Чего ей Борислава ответила — я не расслышала.
— Холодно… — пожаловался кто-то.
— Сейчас согреемся…
Чем ближе я подходила, тем ярче разгорался костер.
Сложили его посеред большой поляны, каменьями круглыми окружив. И собрались тут… нет, не все, но многие. Узнала я и боярыню Твердыню, и Разуму, и прочих, с кем случалось встречаться в общежитии.
— Доброй ночи вам, сестры, — сказала я и поклонилась, как то положено.
— Доброй ночи… — нестройным хором отозвались боярыни, и лишь Борислава буркнула в сторону:
— И чего она приперлась? Не звали…
— Доброй ночи и тебе, сестра, — Велимира выступила из круга и протянула руки.
Ныне облачена она была в рубаху из небеленого полотна, расшитую по горловине мелким бисером. На ногах — простые сапожки. На плечах — шуба волчья.

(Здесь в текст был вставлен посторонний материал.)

/-- Three threads at 0x1000 of which two take a clause of one iadd under p1, and a fourth elsewhere. -/
def gQ : Group :=
  { gr [[8, 1]] with
    th := [(0, { th [8, 1] with p := 2 }), (1, { th [2, 2] with p := 2 }), (2, th [3, 3]), (3, { th [] with pc := 0x2000 })] }
def kc : KCard :=
  { addr := 0x5000, code := 0x8000, gx := 2, gy := 2, gz := 1, hframe := 8, tbn := 3, shu := 2, roles := [(2, 64, 0x8000), (1, 32, 0x9000)]
    hentry := 0x2000 }
def mem1 (l : List Word) : Mem := msets [] 0x40001000 (l.flatMap fun w => leBytes 4 w.toNat)
def sQ : State :=
  { st (tm gQ) (cl .L [0]) with
    issues := [], mem := mem1 [0xF1100100, 0x00030102], nextId := 7
    cores := [(0, { tlb := [{ ctx := 0, level := 0, page := 1, pte := 0x4000101D }], slots := [(0, { st := .running, card := kc })] })]
    input := { tk := 0, addr := 0x7000 } }
def takes12 (x : Option Prep) : Bool := match x with
  | some (.go i l s) => i.header.p == 1 && i.header.pn == false && [0, 1, 2].all (fun n => (s.hazard i l n).isNone) && l.all fun x => !isPrivileged x.2
  | _ => false
theorem test_issue_hypotheses :
    sQ.groupOpen 0 0 = true ∧ gQ.cands.find? (fun c => c.headD 32 == 0) = some [0, 1, 2] ∧ takes12 (sQ.prepare 0 0 [0, 1, 2]) = true ∧
    sQ.granted 0 0 [0, 1, 2] = true ∧ (sQ.core 0).cmps = [] ∧ (∀ n ∈ [0, 1, 2], ((gQ.thread n).predN 1 false).poison = false) := by decide
theorem test_issue : (nxt (exec (.clauseIssue 0 0 0) sQ)).issues.map (fun i => (i.live, i.cand, i.words)) = [([0, 1], [0, 1, 2], [0x00030102])] := by
  decide

/-- A thread whose regang wait is over, one that waits at team barrier 3, whose watchdog is due, and one at a transaction barrier; a group
of threads that are Exited. -/
def gRg (x : TState) : Group := { gQ with th := [(0, { th [8] with st := x }), (1, th [2])] }
def sWd (x : TState) : State :=
  let m : Team :=
    { tm (gRg x) with
      bars := [(3, { a := 1, arrived := [0], e := 2, since := 10 })], wdPeriod := 1000, wdClock := 1010
      groups := [(0, gRg x), (1, { gQ with th := [(0, { th [] with st := .exited })] })] }
  { st m (cl .L [1]) with issues := [] }
theorem test_wait_hypotheses :
    (sWd (.waiting [.bar 3 false] 10)).barLate 0 3 = true ∧ (sWd (.waiting [.tb 1 false] 5)).waitLate 0 0 0 = true ∧
    (sWd (.waiting [.regang 0x1000 990] 800)).groupRetireDue 0 1 = true ∧
    ((nxt (exec (.regangDeadline 0 0 0) (sWd (.waiting [.regang 0x1000 990] 800)))).thread 0 0 0).map (·.st) = some .ready ∧
    ((nxt (exec (.groupRetire 0 1) (sWd .ready))).group 0 1).map (·.retired) = some true ∧
    (([0, 1].map fun k => ((nxt (exec (.teamBarrierTimeout 0 3) (sWd (.waiting [.bar 3 false] 10)))).group 0 k).map fun g => g.parks.map fun p => p.kind)) =
      [some [.watchdog], some []] ∧
    (([0, 1].map fun k => ((nxt (exec (.waitTimeout 0 0 0) (sWd (.waiting [.tb 1 false] 5)))).group 0 k).map fun g => g.parks.map fun p => p.kind)) =
      [some [.watchdog], some []] := by decide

Волосы темною волною на плечах.
И венцом — венок из тонких березовых веток.
— Проходи к огню… — она взяла меня за руки, и боярыни расступились, кривясь недовольно. Не по нраву им было, что я в круг вошла. Да не посмели отказать. — Испей…
Она поднесла мне чашу с молоком, щедро медом приправленным.
И крюху хлебную подала.
— А у нас в садочке… как у нас в садочке… — тоненьким голоском завела песню Русана, и девки подхватили. Голоса их сплетались, вились, что ленты в косе.

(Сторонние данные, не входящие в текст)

-- ==== Sys2Proof/Syntax.lean ====
section
/-! DEFINITION. The instructions (00_scope.md R3): header words by submission mode, and method calls by method class; one
constructor of `Instr` for each row of opcode_table.json. -/

namespace Sys2Proof

/-- The submission mode of a header (30_encoding.md R62; 40_header_decoder.md R82). `Invalid(c)` keeps its raw code, 6 or 7. -/
inductive Mode where
  | increasingOld
  | increasing
  | nonIncreasingOld
  | nonIncreasing
  | increaseOnce
  | inlineMode
  | invalid6
  | invalid7
deriving DecidableEq, Repr

/-- The four fields of a header beside its mode (R60). `argCount` and `inlineData` have the width of the wider profile
(13 bits; log 22); `HeaderFields.wf` says which values a profile's layout can hold. -/
structure HeaderFields where
  method : BitVec 13
  subchannel : SubCh
  argCount : BitVec 13
  inlineData : BitVec 13
deriving DecidableEq, Repr

/-- `CommandHeader` (R80): what `decode` produces for every word. -/
structure Header where
  fields : HeaderFields
  mode : Mode
deriving DecidableEq, Repr

/-- The operands every method call has beside its method number (41_method_dispatcher.md R90). -/
structure CallArgs where
  subchannel : SubCh
  value : Word
  remaining : Word
deriving DecidableEq, Repr

/-- The instruction set of R3. -/
inductive Instr where
  /-- Header, mode IncreasingOld (R123). -/
  | increasingOld (f : HeaderFields)
  /-- Header, mode Increasing (R124). -/
  | increasing (f : HeaderFields)
  /-- Header, mode NonIncreasingOld (R125). -/
  | nonIncreasingOld (f : HeaderFields)
  /-- Header, mode NonIncreasing (R126). -/
  | nonIncreasing (f : HeaderFields)
  /-- Header, mode IncreaseOnce (R127). -/
  | increaseOnce (f : HeaderFields)
  /-- Header, mode Inline (R128). -/
  | inlineHeader (f : HeaderFields)
  /-- Header, mode code 6 (R122). -/
  | invalidMode6 (f : HeaderFields)
  /-- Header, mode code 7 (R122). -/
  | invalidMode7 (f : HeaderFields)
  /-- Method 0x47 (R92). -/
  | setGraphMacroEntry (a : CallArgs)
  /-- Method 0x46 (R93). -/
  | setGraphMacroCodeArg (a : CallArgs)
  /-- Method 0x00 (R95). -/
  | bindObject (a : CallArgs)
  /-- Method 0x45 (R96). -/
  | setGraphMacroCode (a : CallArgs)
  /-- Any other method below 0x100 (R97). -/
  | otherControl (method : Word) (a : CallArgs)
  /-- Any method of 0x100 and above (R98). -/
  | engineForward (method : Word) (a : CallArgs)
deriving DecidableEq, Repr

/-- The instruction a decoded header is: its mode names the row (R73). -/
def Header.toInstr (h : Header) : Instr :=
  match h.mode with
  | .increasingOld => .increasingOld h.fields
  | .increasing => .increasing h.fields
  | .nonIncreasingOld => .nonIncreasingOld h.fields
  | .nonIncreasing => .nonIncreasing h.fields
  | .increaseOnce => .increaseOnce h.fields
  | .inlineMode => .inlineHeader h.fields
  | .invalid6 => .invalidMode6 h.fields
  | .invalid7 => .invalidMode7 h.fields

/-- The header of a header instruction; none for a method call. -/
def Instr.header? (i : Instr) : Option Header :=
  match i with
  | .increasingOld f => some ⟨f, .increasingOld⟩
  | .increasing f => some ⟨f, .increasing⟩
  | .nonIncreasingOld f => some ⟨f, .nonIncreasingOld⟩
  | .nonIncreasing f => some ⟨f, .nonIncreasing⟩
  | .increaseOnce f => some ⟨f, .increaseOnce⟩
  | .inlineHeader f => some ⟨f, .inlineMode⟩
  | .invalidMode6 f => some ⟨f, .invalid6⟩
  | .invalidMode7 f => some ⟨f, .invalid7⟩
  | .setGraphMacroEntry _ => none
  | .setGraphMacroCodeArg _ => none
  | .bindObject _ => none
  | .setGraphMacroCode _ => none
  | .otherControl _ _ => none
  | .engineForward _ _ => none

/-- The method number and the operands of a method call; none for a header (R68). -/
def Instr.call? (i : Instr) : Option (Word × CallArgs) :=
  match i with
  | .increasingOld _ => none
  | .increasing _ => none
  | .nonIncreasingOld _ => none
  | .nonIncreasing _ => none
  | .increaseOnce _ => none
  | .inlineHeader _ => none
  | .invalidMode6 _ => none
  | .invalidMode7 _ => none
  | .setGraphMacroEntry a => some (0x47, a)
  | .setGraphMacroCodeArg a => some (0x46, a)
  | .bindObject a => some (0x00, a)
  | .setGraphMacroCode a => some (0x45, a)
  | .otherControl m a => some (m, a)
  | .engineForward m a => some (m, a)

end Sys2Proof
end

Первою в круг на хоровод ступила Велимира, и не нашлось никого, кто б хоть слово сказал. Ступила и взмахнула руками, сыпанула в костер сушеных трав.
Крутанулась.
Присела.
И вновь же руки к огню потянула, и пламя поднялося. Опалило широкие рукава рубахи. Этак, гляди, и в белые пальцы вцепится. Охнули боярыни, но Велимира лишь засмеялась.
Она танцевала.
Я в жизни не видела, чтоб так танцевали. В Барсуках-то что? Девки огню кланялися, да с опаскою, ведали, что за поклон он и отплатить может по-всякому… вон, Саромуха годочков пять тому, когда еще в девках ходила, решила удаль показать, едва ль не в самый костер скокнула, так на всю жизню шрамы на руках осталися.
А Велимира…
Не думала она об огне.
И о шрамах.
Ни о чем не думала, кроме того, что нынешнею ночью она взаправду свободна.

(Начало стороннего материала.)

-- ==== Sys2Proof/Safety.lean ====
section
/-! DEFINITION. What the statements speak of: the invariants of the machine's states, the order of its reads, and what a
call of the dispatcher may touch. -/

namespace Sys2Proof.Machine

open Sys2Proof

/-- The modes whose headers have a run of argument words (R123 to R127). -/
def modeHasRun (m : Mode) : Bool :=
  match m with
  | .increasingOld => true
  | .increasing => true
  | .nonIncreasingOld => true
  | .nonIncreasing => true
  | .increaseOnce => true
  | .inlineMode => false
  | .invalid6 => false
  | .invalid7 => false

/-- The run in progress is one of a header that was read: HDR is the decoding of its word, its mode has a run, and ARGI is
the index of a call of it (R28, R134). -/
def State.runWf (s : State) : Prop :=
  s.phase = .args →
    s.hdr = decodeHeader s.cfg.profile s.hdrWord ∧ modeHasRun s.hdr.mode = true ∧ s.argi < argCountOf s.hdr

/-- `FAULT` holds a record exactly while `PHASE = Faulted` (R29, R160, R162). -/
def State.faultWf (s : State) : Prop := s.phase = .faulted ↔ s.fault.isSome = true

/-- The invariant of the machine: the port's memory, translation map and answers are canonical, the class values are distinct (R7),
the run in progress and the fault record are as they should be. -/
structure State.Inv (s : State) : Prop where
  mem_wf : Memory.wf s.mem
  tmap_wf : keysWf s.tmap
  answers_wf : keysWf s.answers
  cfg_wf : s.cfg.wf = true
  run_wf : s.runWf
  fault_wf : s.faultWf

/-- The macro code received so far. -/
def MacroUpload.pending (m : MacroUpload) : List Word :=
  match m with
  | .idle => []
  | .accumulating _ c => c

/-- No code word is pending in `Idle` or at a header position, and inside a run pending code is about to be added to, flushed or
discarded: the next call goes to 0x46 or 0x47 (R187). Of a faulted block it says nothing: pending code stays there (R161). -/
def State.codeSettled (s : State) : Prop :=
  match s.phase with
  | .idle => s.upload.pending = []
  | .header => s.upload.pending = []
  | .args => s.upload.pending ≠ [] → methodOf s.hdr s.argi = 0x46 ∨ methodOf s.hdr s.argi = 0x47
  | .faulted => True

/-- The addresses of the READ events of a trace, oldest first. -/
def readAddrs (es : List Event) : List Nat :=
  es.filterMap fun e => match e with
    | .read a _ => some a
    | _ => none

/-- An event by which the dispatcher acts on an engine or reports (R90: "at most one engine or macro event or one
diagnostic"). -/
def Event.ofDispatch (e : Event) : Bool :=
  match e with
  | .write2D _ _ => true
  | .write3D _ _ _ => true
  | .writeCompute _ _ => true
  | .submitMacro _ _ => true
  | .diag _ _ _ _ => true
  | .translate _ _ => false
  | .read _ _ => false
  | .done => false
  | .fault _ _ => false

end Sys2Proof.Machine
end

И полетели на землю чоботы, хрустнул ледок под босою ножкой, крохотною, будто у дитяти. Зашипело пламя, сыпануло искрой, вышивая на рубахе свои узоры.
— Ну же, смелей! — Велимира остановилась на мгновенье, чтобы глянуть на девок. — Или кровь у вас и вправду рыбья? Чего пришли? Пляшите!
И рубаху стянула.
Баила бабка, что в прежние далекие времена только так и плясали бабы, что для Божини, что для землицы, каковая есть мать. А мать наготы детское не чурается.
Это уж после люди правила выдумали.
Стыд.
Не было стыда. Блеснул и сгорел. И сама я скинула ботинки, ступила на ледяную землю, подивившись, что не холодно ничуть. Волосы расплела. Рубаху стянула.
— Это… несколько слишком, — заметила Борислава, в темень отступая. — А если кто увидит?
Велимира лишь рассмеялась.
Шальной хмель, ночью даренный, в крови ее кипел. И я сама слышала далекий зов, то ли земли, то ли неба…
Пляши, Зослава.
Отдай долг силы дареной. Поделись с землицею…
— …ехал молодец, удалой купец…
…ноги сами несут к огню. Бояться? Не причинит мне огонь вреда. Не нынешней ночью. Слышу… слышу, как грохочет в небе гром. Несется железная цмокова колесница, запряженная троицей огненных быков. Свистит хлыст, высекая молнии.
И крепко держат цмоковы руки поводья.
Сам он хорош.
Пригож.
Волос золотой, борода — серебряная.
Глаза — черные, из камня-агату вырезанные. Облачен в платье грозовое. И сердит: вновь сбежала невеста его. Не пожелала остаться в доме цмоковом, пусть и открыл ей всю дюжина дюжин палат.
Пусть сыпал ей злато под ноги.
Укрывал соболями.
Украшал каменьями… а она ушла. И Божиня-сестрица беглянку укрыла.
Слышу, как вздыхает земля, и сотни сотен трав, дремавшие до того дня, просыпаются. Время их наступает. Прорастут. Выплетут зеленые ковры.
И дадут деве беглой новую жизнь.
Красив цмок.
Да куда ему до любого? Пусть не богат тот и не знатен, и нет у него ни крыльев медных, ни быков огненных, ни палат самоцветных… нет и не надобно.
Хватит дудки звонкой.
И дома, что над ручьем для нее поставлен был.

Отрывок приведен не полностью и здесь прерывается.